9.1 Directed Threaded VM

但是,实现虚拟机最有效的方法之一就是所谓的线程代码[4,19]。 使用交换分派的纯字节码解释器必须获取要执行的下一个字节码,并在表中查找其定义。 然后,它必须将执行控制权转移到定义。 相反,直接线程化的想法是将字节码替换为其定义的起始地址。 此外,每个操作码实现都以结尾语结尾,以调度下一个操作码。 这种技术的实用性在于它消除了调度表和中央调度循环的必要性。 使用此技术可使我们在深度为8时达到每秒17848.876千字节,在深度为32时达到每秒53593.384千字节。

9.2 Context Threaded VM

直接线程[19]的问题之一是它倾向于增加分支的错误预测。 主要问题是,计算出的goto目标很难预测。 另一种方法是上下文线程[5]。 这个想法是一致地使用IP寄存器,并在可能的情况下根据IP寄存器的值使用调用和返回。 这与简单地使用子例程调用不同,因为没有传递任何参数,并且不会生成子例程调用的序言和结语。 这样做需要生成汇编,因为C不允许我们直接生成裸调用和返回指令。 因此,我们生成了与上下文线程VM对应的X86-64程序集,并对其进行了编译。 图9给出了伪组装中该虚拟机的片段。

Model based Fuzzers

Generating inputs using grammars were initially explored by Burkhadt [8], and later by Hanford [25] and Purdom [45]. Modern fuzzing tools that use some input models include CSmith [63], LangFuzz [27], Grammarinator [26] (Python), and Domato [20] (Python), Skyfire [58] (Python), and Superion [59], which extends AFL.

Grammar Learning

There is a large amount of research on inferring regular grammars from blackbox sys-tems [15, 56, 57]. The notable algorithms include L* [1] and RPNI [42]. Blackbox approaches can also be used to learn context-free grammars. Notable approaches include version spaces [53], and GRIDS [33]. GLADE [3] and later REINAM [61] derives the context-free in-put grammar focusing on blackbox programs.
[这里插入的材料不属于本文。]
-- ==== Sys2Proof/Machine/Schedule.lean ====
section
/-!
DEFINITION. The model's own schedule (log 2): the moves that something in the state asks for, one of which a step takes
when the agenda names none. The spec fixes no order among them; time passing is always one of them. No statement rests on
the choice.
-/

namespace Sys2Proof.Machine

/-- A router has a flit to offer in this cycle (R177, R182). -/
def State.offers (s : State) (t : TileId) : Bool :=
  (s.ctile t).inject ≠ [] && (s.ctile t).router.arb ≤ s.cycle && (s.router t).injects ≤ s.cycle

/-- Some router has yet to arbitrate in this cycle (R178). -/
def State.meshWaits (s : State) : Bool := s.flits ≠ [] || s.ctiles.any fun x => s.offers x.1

/-- Cycles pass, one after another while flits are under way; each waits until every router has arbitrated (R177, R178). -/
def State.passCycles (s : State) : Nat → State
  | 0 => s
  | n + 1 =>
    if s.meshWaits then s
    else if s.next = [] ∧ s.late = [] then { s with cycle := s.cycle + (n + 1) }
    else ({ s with cycle := s.cycle + 1 }.meshCycle).passCycles n

/-- A move if a test holds. -/
def offer (b : Bool) (i : Instr) : List Move := if b then [.run i] else []

/-- What the head message asks for (R188). -/
def State.hostMoves (s : State) : List Move :=
  match s.hostIn with
  | [] => []
  | m :: _ =>
    if !m.known then [.run .hostMessageUnknown]
    else match m.kind with
      | 1 => [.run .hostFeat]
      | 2 =>
        if m.load then offer (!(s.pagerOwes (m.field 4 2))) .hostCfgwLoad else [.run .hostCfgw]
      | 3 => [.run .hostLaunch]
      | 4 => [.run .hostAttach]
      | 5 => match m.epOp with
        | 0 => [.run .epdataReadRequest]
        | 1 => [.run .epdataReadData]
        | 2 => [.run .epdataWriteData]
        | _ => [.run .epdataWriteAck]
      | 7 => [.run .hostAttest]
      | _ => [.run .hostEnd]

/-- The moves of the ports. -/
def State.portMoves (s : State) : List Move :=
  s.ports.flatMap fun (x : Nat × Port) =>
    offer (x.2.rx ≠ []) (.linkFlitReceive x.1) ++ offer (x.2.marks.head?.any (!s.markWaits ·)) (.gangMarkerReceive x.1)
      ++ offer (x.2.up && x.2.replays.any (16 ≤ ·)) (.gwynlinkPortDown x.1)
      ++ offer (x.2.up && x.2.lastRx + silenceCycles ≤ s.cycle) (.linkSilenceTimeout x.1)

/-- The moves of contexts. -/
def State.ctxMoves (s : State) : List Move :=
  offer (s.nextGrant.isSome || (s.ctxs.any fun c => s.unloaded c && !(s.pagerOwes c.num)) || s.ctxs.any s.programOver)
      .arbiterGrant
    ++ s.ctxs.flatMap fun c =>
      offer (s.configured c) (.seedInjection c.num)
        ++ (if c.st != .freezing then [] else
          (c.markers.map fun e => .run (.markerDelivery c.num e))
            ++ (c.quiet.filter (s.quietAt c)).map fun e => .run (.elementQuiet c.num e))

/-- The moves of a compute tile. -/
def State.computeMoves (s : State) (t : TileId) (c : CTile) : List Move :=
  offer (c.own.any (fun q => !(s.early t q)) || c.ingress.any (s.movable t)
      || (c.ingress.length < 64 && (c.stream ≠ [] || c.reasm.any fun x => x.whole && s.hasRoom t x.typ x.cargo)))
      (.tokenMatch t)
    ++ offer (c.refill.any fun q => !(c.holds (tagCtx q.tok.tag))) (.skeinRefill t)
    ++ offer ((s.readyEntry t).isSome || s.reseats t) (.issue (.tile t))
    ++ offer (c.kills ≠ []) (.killMarkReceive t) ++ offer (s.nextMma t).isSome (.mmaExecute t)
    ++ offer c.reading?.isSome (.verdictCellReply t)
    ++ (match c.active with
      | none => []
      | some p => if c.drains = [] then [] else
        ((List.range p.ins.length).filter (s.passes t)).map fun i => .run (.drainPass t i))
    ++ offer (s.offers t) (.routerArbitrate t)
    ++ offer (c.reasm.any fun x => x.since + 65536 ≤ s.cycle) (.reassemblyTimeout t)
    ++ offer (c.router.start + 1024 ≤ s.ownCycle t) (.throttleWindowEnd t)

/-- The routers that flits stand at. -/
def State.routerMoves (s : State) : List Move :=
  ((s.flits.map fun (x : TileId × Nat × Flit) => x.1).eraseDups.filter fun t => (s.ctile t).router.arb ≤ s.cycle).map
    fun t => .run (.routerArbitrate t)

/-- The moves of a memory tile. -/
def State.memoryMoves (s : State) (t : TileId) (m : MTile) : List Move :=
  offer (m.gated && m.active.isSome) (.bankWake t) ++ offer m.zeroing (.zeroingEnd (.tile t))
    ++ (m.gens.flatMap fun (x : Nat × Gen) => match x.2.run with
      | none => offer (x.2.waiting ≠ [] && !x.2.paused) (.generatorStart t x.1)
      | some op => if (x.2.pos = [] && x.2.chan = []) || op.walk.isSome then [.run (.generatorStop t x.1)] else [.element t x.1])
    ++ offer (m.waiting.any fun op => m.serves op && !(isCountWait op)) (.heldWriteResume t)
    ++ offer (!m.asleep && m.mode? = some 2 && m.waiting.any fun op => plainToken op && op.node = 1035) (.lineCommit t)
    ++ offer (!m.asleep && m.reads.any (countReached m t)) (.sanrmCountReached t)
    ++ offer (m.waiting.any fun op => 1024 ≤ op.node && op.ta.nul && s.tileDrained t op) (.drainPass t 0)

/-- The moves of a block context. -/
def State.blockMoves (s : State) (r bc : Nat) (x : BlockCtx) : List Move :=
  match x.st with
  | .idle | .stopped => []
  | .fetch _ => offer (!x.held && !(s.storesPending r bc) && !(s.pagerOwes x.ctx)) (.blockFetch r bc)
  | .run b =>
    ((List.range b.ins.length).filter b.canFire).map (fun n => .run (.issue (.block r bc n)))
      ++ offer (b.complete && !(s.pagerOwes x.ctx) && (List.range b.ins.length).all (!b.canFire ·)) (.blockCommit r bc)
      ++ offer (x.lastFire + 65536 ≤ s.cycle) (.blockStallTimeout r bc)

/-- The moves of a region. -/
def State.regionMoves (s : State) (r : Nat) (g : Region) : List Move :=
  offer (g.inbound.any fun i => takes? g.queue i.record) (.eventRecordEnqueue r)
    ++ offer (g.storeBuf.any fun op => s.mayPerform op (isStoreOpc op.opc)) (.storeBufferRelease r)
    ++ offer (g.walks ≠ []) (.pageWalk r) ++ (if g.requests = [] then [] else [.serve r])
    ++ offer (g.parked.any fun p => p.answered && !(s.frozenOp p.op)) (.parkedAccessReissue r)
    ++ offer (s.swapReady r) (.planeSwap r)
    ++ g.bcs.zipIdx.flatMap fun x => s.blockMoves r x.2 x.1

/-- The records that head what the Lace arrays hold (R205, R206). -/
def State.laceMoves (s : State) : List Move :=
  s.lace.flatMap fun (x : Nat × LaceArray) => match x.2.out with
    | .event r rec' :: _ => offer (takes? (s.region r).queue rec') (.eventRecordEnqueue r)
    | .fifo t _ :: _ => offer (s.mtile t).fifoRoom (.heldWriteResume t)
    | [] => if x.2.next.isSome then [.lace x.1] else []

/-- The operations whose wait is over. -/
def State.heldMoves (s : State) : List Move := s.held.flatMap fun h => offer (s.waitOver h) (.issue h.op.site)

/-- The tiles that a splice can switch. -/
def State.spliceMoves (s : State) : List Move :=
  s.ctxs.flatMap fun c => if c.splice.isNone then [] else
    ((s.spliceTiles c).filter (s.canSwitch c)).map fun t => .run (.spliceTileSwitch t)

/-- Every move that something asks for; time passes last. -/
def State.moves (s : State) : List Move :=
  if s.boot = .off then [.run .powerOnBoot]
  else
    s.hostMoves ++ s.portMoves ++ s.ctxMoves
      ++ (s.ctiles.flatMap fun (x : TileId × CTile) => s.computeMoves x.1 x.2)
      ++ s.routerMoves
      ++ (s.mtiles.flatMap fun (x : TileId × MTile) => s.memoryMoves x.1 x.2)
      ++ (s.regions.flatMap fun (x : Nat × Region) => s.regionMoves x.1 x.2)
      ++ s.heldMoves ++ s.laceMoves ++ s.spliceMoves
      ++ ([Die.w, Die.e].flatMap fun d =>
        offer (s.pager.faults.any fun x => x.1 = d && (s.servePage d x.2).isSome) (.pagerFaultService d))
      ++ ((s.pager.moving.filter (!s.moveWaits ·)).map fun x => .run (.pageMigration x.ctx x.base))
      ++ [.cycles 1]

/-- The move of a step that the agenda does not name: they come in turn. -/
def State.nextMove (s : State) : Move := nth (.cycles 1) s.moves (s.turn % s.moves.length)

/-- The operation that a word issues as when it is placed as the next instruction. -/
def fetchedOp (w : Word) : Issued :=
  let fabric := match decodeWord true w with | .ok _ => true | .error _ => false
  { site := if fabric then .tile ⟨.w, 0, 2⟩ else .block 0 0 0, word := w, ctx := 0, tag := 0, node := 0, draw := 0,
    a := none, b := none, c := none, p := none, konst := none, mode := ⟨.rne, false, false⟩, released := false,
    walk := none }

end Sys2Proof.Machine
end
Other notable works include the approach by Lin et al. [34] which extracts the AST from programs that parse their input, AUTOGRAM by Höschele et al. [29, 28] which learns the input grammar through active learn-ing using source code of the program, Tupni [14] by Cui et al. which reverse engineers input formats us-ing taint tracking, Prospex [12] from Comparetti et al. which is able to reverse engineer network protocols, and Polyglot [9] by Caballero et al. Another approach for model learning is through ma-chine learning techniques where the model is not formally represented as a grammar. Pulsar [21] infers a Markov model for representing protocols. Gode-froid et al. [23] uses the learned language model to fuzz. IUST-DeepFuzz from Nasrabadi et al. [40] uses infers a neural language model using RNNs from the given corpus of data, which is used for fuzzing.

Faster execution

One of the major concerns of fuzzers is the speed of execution — to be effective, a fuzzer needs to generate a plausible input, and execute the program under fuzzing. Given that programs often have instrumentation enabled for tracing coverage, it becomes useful to reduce the overhead due to in-strumentation. The untracer from Nagy et al. [39] can remove the overhead of tracing from parts of the program already covered, and hence make the overall program execution faster. Another approach by Hsu et al. [30] shows that it is possible to reduce the over-head of instrumentation even further by instrument-ing only the parts that are required to differentiate paths.

Grammar fuzzers

A number of grammar based fuzzers exist that take in some form of a grammar. The fuzzers such as Gramfuzz[24], Grammarinator [26], Dharma [38], Domato [20], and CSS Fuzz [46] allow context-free grammars to be specified exter-nally. Other fuzzers [13, 60] allow specifying a reg-ular grammar or equivalent as the input grammar. Some [17] also allow constraint languages to specify context sensitive features. Other notable research on grammar based fuzzers include Nautilus [2], Blend-fuzz [62], and the Godefroid’s grammar based white-box fuzzing [22].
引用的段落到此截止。